Here’s the thing: you’re beautiful. Maybe you know this already. Perhaps it is of no consequence; and I am merely one in a line. The cut/copy admirer with hungry eyes. Take a number.

Then again, it might not be like that at all. My eyes may see you differently. Because your beauty is not a figure or a swing of limbs. Nor the fall of velvet hair or the promise of supple mouth. Nor even the electricity of hands. I cannot say what it is, for I do not know. I only know that I notice; and noticing, am transfixed.
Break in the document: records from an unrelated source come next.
-- ==== Sys2Proof/Tests/Slice0.lean ====
section
/-! SUPPORT. Tests of the model: a smoke test of WellFormed, single commands, and for the hypotheses of every statement a state and operands that meet
them. A test on fixed values is a check of the model, never a statement for the provers. -/

namespace Sys2Proof.Tests

open Sys2Proof Sys2Proof.Machine

set_option Elab.async false

/-- The block with ACLK, PCLK and MCLK running and fields of registers put. -/
def hwOf (fs : List (Fld × Nat × Nat)) (h : Hw := { clocks := { aclk := true, pclk := true, mclk := true } }) : Hw :=
  fs.foldl (fun h f => h.put f.1 f.2.1 f.2.2) h

/-- The state with that hardware. -/
def stOf (fs : List (Fld × Nat × Nat)) (f : Hw → Hw := id) : State := { hw := f (hwOf fs) }

/-- Little-endian values of n bytes placed in an area. -/
def memOf (xs : List (Nat × Nat × Nat × Nat)) : Mem := xs.foldl (fun m x => m.write x.1 x.2.1 (leBytes x.2.2.1 x.2.2.2)) []

/-- A pricking image of the minimum build in scratch at 4,096, from Table 2-4: epoch 1 from beat 2,000, one step of 4 beats, every core in Compute
or Drain, every table in one residue. -/
def imgCells : List (Nat × Nat × Nat × Nat) :=
  [(0, 4096, 4, 0x4B520002), (0, 4100, 2, 2), (0, 4104, 8, 1), (0, 4112, 8, 2000), (0, 4120, 8, paramsWord Config.minimumBuild), (0, 4136, 1, 31),
   (0, 4140, 2, 1), (0, 4142, 2, 1), (0, 4144, 2, 1), (0, 4146, 2, 1),
   (0, 4148, 4, 128), (0, 4152, 4, 1344), (0, 4156, 4, 2560), (0, 4160, 4, 2624), (0, 4164, 4, 2688), (0, 4168, 4, 2752), (0, 4172, 4, 2880),
   (0, 6656, 1, 2 + 4 * 2), (0, 6720, 4, 4), (0, 6728, 4, 77)]

/-- The minimum build with its clocks running, fields put, the image of `imgCells` active at 4,096, and its run in progress from beat 2,000. -/
def runOf (fs : List (Fld × Nat × Nat)) (f : Hw → Hw := id) (cells : List (Nat × Nat × Nat × Nat) := []) : State :=
  { hw := f (hwOf ((F.TM_PRK_ACTIVE_BASE, 1, 0) :: fs)
      { clocks := { aclk := true, pclk := true, mclk := true }, build := Config.minimumBuild, ticks := 2048000,
        time := { beat := 2000, beatStart := 2048000 },
        run := { on := true, member := true, f := 2000, len := 4, stepId := 77, epochStart := 2000 }, runNumber := 1 })
    mem := memOf (imgCells ++ cells) }

/-- A core of a run in progress, bound to it, with a NOP at HEAD stamped 0. -/
def boundCore : Core := { seq := { bound := true, boundRun := 1, f := 2000, seg := some (5, 0), runHoop := some 0, segs := [5], bank0 := [(0, 0#256)] } }

/-- The run with that core as core 1, and its ring published up to 1. -/
def segState (fs : List (Fld × Nat × Nat) := []) (f : Hw → Hw := id) (cells : List (Nat × Nat × Nat × Nat) := []) (iw : InstrWord := 0#256)
    (g : Core → Core := id) : State :=
  runOf ([(F.CR_SEQ_STATUS_STATE, 1, 1), (F.CR_SEQ_CTRL_ENABLE, 1, 1), (F.CR_SEQ_RING_TAIL_POS, 1, 1), (F.CR_SEQ_BANK_VALID0, 1, 1)] ++ fs)
    (fun h => f { h with cores := [(1, g { boundCore with seq := { boundCore.seq with bank0 := [(0, iw)] } })] }) cells

/-- An instruction word from fields: byte, lowest bit, width, value. -/
def wd (fs : List (Nat × Nat × Nat × Nat)) : InstrWord := fs.foldl (fun w f => withField w f.1 f.2.1 f.2.2.1 f.2.2.2) 0

/-- Bytes from values: offset, length, value. -/
def bytesOf (n : Nat) (xs : List (Nat × Nat × Nat)) : List Byte := leBytes n (xs.foldl (fun a x => a + x.2.2 * 2 ^ (8 * x.1)) 0)

/-! Witnesses: the step, the state and the shared operations. -/

theorem witness_StepTakesTheFrontCommand : (⟨[.idcode], [], {}⟩ : State).pending = Instr.idcode :: [] := by decide

theorem witness_EmptyQueueLetsOneCyclePass :
    (fun s : State => s.pending = [] ∧ s.hw.clocks.aclk = true ∧ s.hw.ticks ≤ s.hw.time.beatStart + s.hw.beatTicks ∧ s.hw.Calm ∧ s.hw.Still) (stOf []) := by
  decide +kernel

theorem witness_EveryStepKeepsTheInvariant :
    State.reset.Inv ∧ (match step State.reset with | .next _ => true | _ => false) = true := by unfold State.Inv; decide +kernel

theorem witness_RegistersKeepWhatIsWritten :
    F.TM_CTRL_ENABLE.lo + F.TM_CTRL_ENABLE.w ≤ 8 * F.TM_CTRL_ENABLE.reg.desc.size ∧
    (fun f g : Fld => g.reg = f.reg ∧ f.lo + f.w ≤ 8 * f.reg.desc.size ∧ g.lo + g.w ≤ 8 * f.reg.desc.size ∧
      (g.lo + g.w ≤ f.lo ∨ f.lo + f.w ≤ g.lo)) F.TM_CTRL_ENABLE F.TM_CTRL_SOURCE ∧
    ((Reg.TM_TRIM, 0) : Reg × Nat) ≠ (.TM_CTRL, 0) := by decide +kernel

theorem witness_NothingDueNothingMoves : (stOf []).hw.Calm ∧ (stOf []).work.hw.Still := by decide +kernel

theorem witness_MemoryKeepsWhatIsStored :
    0 < [(5#8 : Byte)].length ∧ ∀ i, i < [(5#8 : Byte)].length → Mem.key Area.block 8 ≠ Mem.key Area.block (7 + i) := by decide +kernel

theorem witness_PlainWriteByBits : 31 < 32 ∧ Nat.land 0x3 0x8 = 0 := by decide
I realise this missive will seem like more of the same. I apologise if this is so. For I do not appear before you as a beggar. I am not starving. I will not die if you decline. It is not your favour I seek. Neither is it the skin and thrill of your assent. Yet still I am drawn, as though the beauty I sense in you were calling out to me. Testing me. Examining my motives. Wondering if I might just be…

Love letter # 819

Today will always be the day. Corner turned. Stranger looming into view. Eyes in a crowd. Ignition. Nothing ever the same.

What is it – this abrupt transition? Not just the blood in a rush, or the validating gaze of desire. Nor even the magnetic recognition and the promise it contains. Perhaps it is a kind of birth, a world beyond chrysalis. The self reconfigured by the presence of the other. A cell divided, then reunited as someone different.

You appeared and, by an almost instant magic, I vanished – and then returned, at your side, anew. For the brightness had drawn a shadow on the ground; and the shadow had come to life.

Love letter # 423

I do not claim to know. Rather, I hope. I interpret what I believe to be the signs, yet I cannot know if I misread, or if my misty eyes are blind. However, in the light of such uncertainty, I ask myself this: how will it be if, years from now, I am still wracked with wondering? Which is the greater risk – knowledge or regret? ‘No’ may be a torment. ‘If only’ might be worse. And so, across the space between your heart and mine…this, the leap of declaration. For now I am pilgrim. Ready to arrive.

Love letter # 484

You fan the flames that I cannot explain. You ignite stars that make nights into days. But I love your sadness most of all. That heavenly breaking, temptation to fall. The clunking of doors and the creaking of boards. Dust on the mirror and drafts in the hall. Like rain in the summer, such unlikely jewels. This polish is scratched up, yet so beautiful. Shall we dance in the hush between siren and song, or make like we’re flawless…so shiny and dull?